Howdy!
We've come a long way! We've set up our Kubernetes cluster, configured GitOps with ArgoCD, managed secrets securely, exposed applications through Ingress, and set up DNS with SSL certificates. But there's one critical piece we haven't addressed yet: storage.
In this chapter, we'll tackle one of the most challenging aspects of running Kubernetes in a homelab environment - persistent storage. Specifically, we'll explore how I implemented a distributed storage solution using Rook-Ceph to provide reliable, scalable block storage across my cluster.
The Storage Challenge
When you run applications on Kubernetes, especially stateful ones like databases, message queues, or monitoring systems, you need persistent storage that survives pod restarts and node failures. Without it, losing a pod means losing all your data.
In a cloud environment, this is straightforward - you just request a volume from your cloud provider. But in a homelab, you need to build this yourself.
Why Not Just Use Local Storage?
You might think, "Can't I just mount a local directory on each node?" Technically yes, but there are serious drawbacks:
- No redundancy - If a node fails, your data is gone
- Poor availability - Pods can't migrate between nodes
- Limited capacity - Bound by individual node storage
- Manual management - You have to handle backups yourself
For a homelab that aims to mimic production environments, this isn't acceptable.
Introducing Rook-Ceph
Rook is a cloud-native storage orchestrator that automates the deployment and management of storage systems in Kubernetes.
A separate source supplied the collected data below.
/-- ATA_INSERT inside the host duties: IoError, InvalidFormat, or a drive record with the fields of
the header; only the slot changes, and on an error nothing does (but for the answers of FileOK that
the opening took and the result handed back, the model's own fields: logs 8, 22, 25). That files are
one flat memory is the model's choice (log 11). Rests on the spec's own decisions D12, D24, D25, D27
(92_eei_decisions.md, log 16). -/
def Obligations.AtaInsertBuildsTheDrive : Prop :=
  ∀ (s : State) (u : DriveUnit) (image : Nat), dutiful (.ataInsert u image) s →
    (s.env.askTwice.1.2 = false →
      exec (.ataInsert u image) s = .next { s with env := s.env.askTwice.2, result := .error .ioError }) ∧
    (∀ header, header = s.env.fileBytes image 0 128 → s.env.askTwice.1.2 = true →
      (header.take 6 ≠ [0x52, 0x53, 0x2D, 0x49, 0x44, 0x45] ∨ header.getD 6 0 ≠ 0x1A →
        exec (.ataInsert u image) s =
          .next { s with env := s.env.askTwice.2, result := .error .invalidFormat }) ∧
      (header.take 6 = [0x52, 0x53, 0x2D, 0x49, 0x44, 0x45] → header.getD 6 0 = 0x1A →
        ∃ d : Drive,
          exec (.ataInsert u image) s = .next { s with
            chan := s.chan.setDrive u (some d), env := s.env.askTwice.2, result := .ok } ∧
          d.image = image ∧
          d.sectorSize = (if (header.getD 8 0).getLsbD 0 then .s256 else .s512) ∧
          d.dataOffset = (header.getD 9 0).toNat + 256 * (header.getD 10 0).toNat ∧
          (∀ k, k < 106 → byteAt d.identity k = header.getD (22 + k) 0) ∧
          d.cylinders = (header.getD 25 0 ++ header.getD 24 0) ∧
          d.heads = (header.getD 29 0 ++ header.getD 28 0) ∧
          d.sectors = (header.getD 35 0 ++ header.getD 34 0) ∧
          d.cache = [] ∧ d.status = s.cfg.ataReset.status ∧ d.error = s.cfg.ataReset.error))

/-- MMC_INSERT inside the host duties: as ATA_INSERT, with InsertRejected for a drive that is no
card; a card resets what R131 lists of the protocol state, and data_count as R51 has it; that every
other field of the card stays is an inference of the model (log 21). On an error nothing changes but
for the answers of FileOK that the opening took and the result handed back, the model's own fields
(logs 8, 22, 25); that files are one flat memory is the model's choice (log 11). Rests on the spec's
own decisions D24, D25, D35, D44, D46 (92_eei_decisions.md, log 16). -/
def Obligations.MmcInsertBuildsTheCard : Prop :=
  ∀ (s : State) (image : Nat), dutiful (.mmcInsert image) s →
    (s.env.askTwice.1.2 = false →
      exec (.mmcInsert image) s = .next { s with env := s.env.askTwice.2, result := .error .ioError }) ∧
    (∀ header d, header = s.env.fileBytes image 0 128 → d = driveOfHeader s.cfg image header →
      s.env.askTwice.1.2 = true →
      (header.take 6 ≠ [0x52, 0x53, 0x2D, 0x49, 0x44, 0x45] ∨ header.getD 6 0 ≠ 0x1A →
        exec (.mmcInsert image) s =
          .next { s with env := s.env.askTwice.2, result := .error .invalidFormat }) ∧
      (header.take 6 = [0x52, 0x53, 0x2D, 0x49, 0x44, 0x45] → header.getD 6 0 = 0x1A →
        (d.sectorSize ≠ .s512 ∨ d.total % 1024 ≠ 0 ∨ d.total = 0 →
          exec (.mmcInsert image) s =
            .next { s with env := s.env.askTwice.2, result := .error .insertRejected }) ∧
        (d.sectorSize = .s512 → d.total % 1024 = 0 → d.total ≠ 0 →
          exec (.mmcInsert image) s = .next { s with
            card := { s.card with
              slot := some { drive := d, totalSectors := d.total, cSize := d.total / 1024 - 1 }
              commandState := .waitingForCommand, dataCount := 0, rd := 0, wr := 0
              eraseSequence := .closed, cmd8Issued := false, cmd55Issued := false
              r1Status := if s.cfg.mmcResetIdle then 0x01 else 0x00 }
            env := s.env.askTwice.2
            result := .ok })))

/-- Eject inside the host duties empties the slot and changes nothing else, the image included:
cached entries are dropped unwritten. Dirty answers whether the cache has an entry and changes
nothing. The duties are those outside which the model refuses the call, its choice (log 13). Rests
on the spec's own decisions D27, D46 (92_eei_decisions.md, log 16). -/
def Obligations.EjectAndDirty : Prop :=
  ∀ s : State,
    (∀ u : DriveUnit, dutiful (.ataEject u) s →
      exec (.ataEject u) s =
        .next { s with chan := s.chan.setDrive u none, result := .nothing }) ∧
    (dutiful .mmcEject s →
      exec .mmcEject s = .next { s with card := { s.card with slot := none }, result := .nothing }) ∧
    (∀ (u : DriveUnit) (d : Drive), s.chan.drive u = some d →
      exec (.ataDirty u) s = .next { s with result := .flag (decide (d.cache ≠ [])) }) ∧
    (∀ m : Medium, s.card.slot = some m →
      exec .mmcDirty s = .next { s with result := .flag (decide (m.drive.cache ≠ [])) })

/-- Commit with every file operation succeeding: the cache is empty, each entry's bytes are at its
place in the image, every other byte of every file is as before (files as one flat memory: the
model's choice, log 11; so is how the answers of FileOK are taken, log 8). Rests on the spec's own
decision D29 (92_eei_decisions.md, log 16). -/
def Obligations.CommitWritesTheCache : Prop :=
  ∀ (s : State) (d : Drive), Mem.wf s.env.files = true → d.cacheOk →
    s.env.says (2 * d.cache.length) →
      ∃ e : Env,
        (∀ u : DriveUnit, s.chan.drive u = some d →
          exec (.ataCommit u) s = .next { s with
            chan := s.chan.setDrive u (some { d with cache := [] }), env := e, result := .nothing }) ∧
        (∀ m : Medium, s.card.slot = some m → m.drive = d →
          exec .mmcCommit s = .next { s with
            card := { s.card with slot := some { m with drive := { d with cache := [] } } }
            env := e, result := .nothing }) ∧
        (∀ entry ∈ d.cache, ∀ k, k < entry.2.length →
          readByte e.files (fileAddr d.image (d.sectorOffset entry.1) + k) = entry.2.getD k 0) ∧
        (∀ a, (∀ entry ∈ d.cache, ¬ inPackedSector d entry.1 a) →
          readByte e.files a = readByte s.env.files a)

/-- Commit whatever fails: every sector reads as before, no matter which file operations fail, in
which order the entries are visited and what a failed write leaves in the image; an entry leaves the
cache only by being written; no byte outside the cached sectors changes (what a failed write may
leave, and the order, are free: logs 9, 10; how the answers of FileOK are taken, and that files are
one flat memory, are the model's choices: logs 8, 11). Rests on the spec's own decision D29
(92_eei_decisions.md, log 16). -/
def Obligations.CommitKeepsEverySector : Prop :=
  ∀ (s : State) (d : Drive), Mem.wf s.env.files = true → d.cacheOk →
    ∃ (cache : Cache) (e : Env),
      (∀ u : DriveUnit, s.chan.drive u = some d →
        exec (.ataCommit u) s = .next { s with
          chan := s.chan.setDrive u (some { d with cache := cache }), env := e, result := .nothing }) ∧
      (∀ m : Medium, s.card.slot = some m → m.drive = d →
        exec .mmcCommit s = .next { s with
          card := { s.card with slot := some { m with drive := { d with cache := cache } } }
          env := e, result := .nothing }) ∧
      (∀ n, sectorOf { d with cache := cache } n e = sectorOf d n s.env) ∧
      (∀ n, cacheFind cache n = cacheFind d.cache n ∨
        (cacheFind cache n = none ∧ ∀ p, cacheFind d.cache n = some p →
          e.fileBytes d.image (d.sectorOffset n) d.sectorSize.bytes = p)) ∧
      (∀ a, (∀ entry ∈ d.cache, ¬ inPackedSector d entry.1 a) →
        readByte e.files a = readByte s.env.files a) ∧
      Mem.wf e.files = true

/-- Persistence: commit, eject, insert of the same image, no file operation failing, give back every
sector as it was, for a drive whose record agrees with its image's header and whose data lie behind
the header (an image whose data start inside the header is left out). That files are one flat
memory, and how the answers of FileOK are taken, are the model's choices (logs 8, 11). Rests on the
spec's own decision D29 (92_eei_decisions.md, log 16). -/
def Obligations.CommittedDataSurviveReinsertion : Prop :=
  ∀ (s : State) (u : DriveUnit) (d : Drive), s.chan.drive u = some d → s.chan.phase = .ready →
    s.card.holdsImage d.image = false → Mem.wf s.env.files = true → d.cacheOk →
    headerValid (s.env.fileBytes d.image 0 128) = true → 128 ≤ d.dataOffset →
    (∃ status error cache, d = { driveOfHeader s.cfg d.image (s.env.fileBytes d.image 0 128) with
      status := status, error := error, cache := cache }) →
    s.env.says (2 * d.cache.length + 2) →
      ∃ (t : State) (d' : Drive),
        runs [.ataCommit u, .ataEject u, .ataInsert u d.image] s =
          some ([.nothing, .nothing, .ok], t) ∧
        t.chan.drive u = some d' ∧ d'.cache = [] ∧ d'.total = d.total ∧
        ∀ n, sectorOf d' n t.env = sectorOf d n s.env

/-- Loss: eject without commit and insert of the same image give back what the image held. That
files are one flat memory, and how the answers of FileOK are taken, are the model's choices (logs 8,
11). Rests on the spec's own decision D27 (92_eei_decisions.md, log 16). -/
def Obligations.UncommittedDataAreLost : Prop :=
  ∀ (s : State) (u : DriveUnit) (d : Drive), s.chan.drive u = some d → s.chan.phase = .ready →
    s.card.holdsImage d.image = false → headerValid (s.env.fileBytes d.image 0 128) = true →
    (∃ status error cache, d = { driveOfHeader s.cfg d.image (s.env.fileBytes d.image 0 128) with
      status := status, error := error, cache := cache }) →
    s.env.says 2 →
      ∃ (t : State) (d' : Drive),
        runs [.ataEject u, .ataInsert u d.image] s = some ([.nothing, .ok], t) ∧
        t.chan.drive u = some d' ∧ t.env.files = s.env.files ∧
        ∀ n, sectorOf d' n t.env = sectorOf { d with cache := [] } n s.env

/-! ### The whole machine -/

/-- Every register access, command, SPI byte, frame and data block completes, in every state; a host
call completes exactly inside its host duties (that outside them it is refused is the model's
choice, which R141 recommends: logs 12, 13). Rests on the spec's own decisions D27, D46, D51
(92_eei_decisions.md, log 16). -/
def Obligations.OperationsCompleteWithinDuties : Prop :=
  ∀ (i : Instr) (s : State),
    ((isAtaAccess i = true ∨ isSpiAccess i = true) → ∃ t, exec i s = .next t) ∧
    (dutiful i s ↔ ∃ t, exec i s = .next t)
Ceph is a distributed storage platform that provides block storage, object storage, and file system storage.
Together, Rook-Ceph gives you:
✅ Distributed storage - Data replicated across multiple nodes
✅ Self-healing - Automatic recovery from node failures
✅ High availability - Pods can migrate freely
✅ Scalability - Add nodes to expand storage
✅ Production-ready - Used by enterprises worldwide
The Perfect Fit for Homelabs
Rook-Ceph is particularly well-suited for homelab environments because:
- It uses node local disks, so no external storage appliances needed
- It's open-source and free
- It's battle-tested in production
- It manages itself using Kubernetes native resources
- It provides excellent observability and dashboards
Implementation
Now that we understand why Rook-Ceph is a great fit, let's dive into how I implemented it in my homelab. I'll walk through the deployment strategy, cluster configuration, storage classes, and some key design decisions that make this setup reliable and scalable.
Deployment Strategy
In my setup, I deployed Rook-Ceph using Kustomize through ArgoCD (as we configured in Chapter 4). This ensures:
- Infrastructure-as-code approach
- Automated deployments
- Easy reproducibility
- Version control of all configurations
Cluster Configuration
Here's the core Rook-Ceph cluster setup:
apiVersion: ceph.rook.io/v1
kind: CephCluster
metadata:
name: rook-ceph
namespace: rook-ceph
spec:
cephVersion:
image: quay.io/ceph/ceph:v18.2.2
dataDirHostPath: /var/lib/rook
mon:
count: 3 # 3 monitors for quorum
allowMultiplePerNode: false
dashboard:
enabled: true # Web dashboard for monitoring
storage:
useAllNodes: true # Use all nodes in cluster
useAllDevices: true # Use all available disks
Storage Classes
I configured a StorageClass to define how storage should be provisioned:
apiVersion: storage.k8s.io/v1
kind: StorageClass
metadata:
name: rook-ceph-block
annotations:
storageclass.kubernetes.io/is-default-class: "true"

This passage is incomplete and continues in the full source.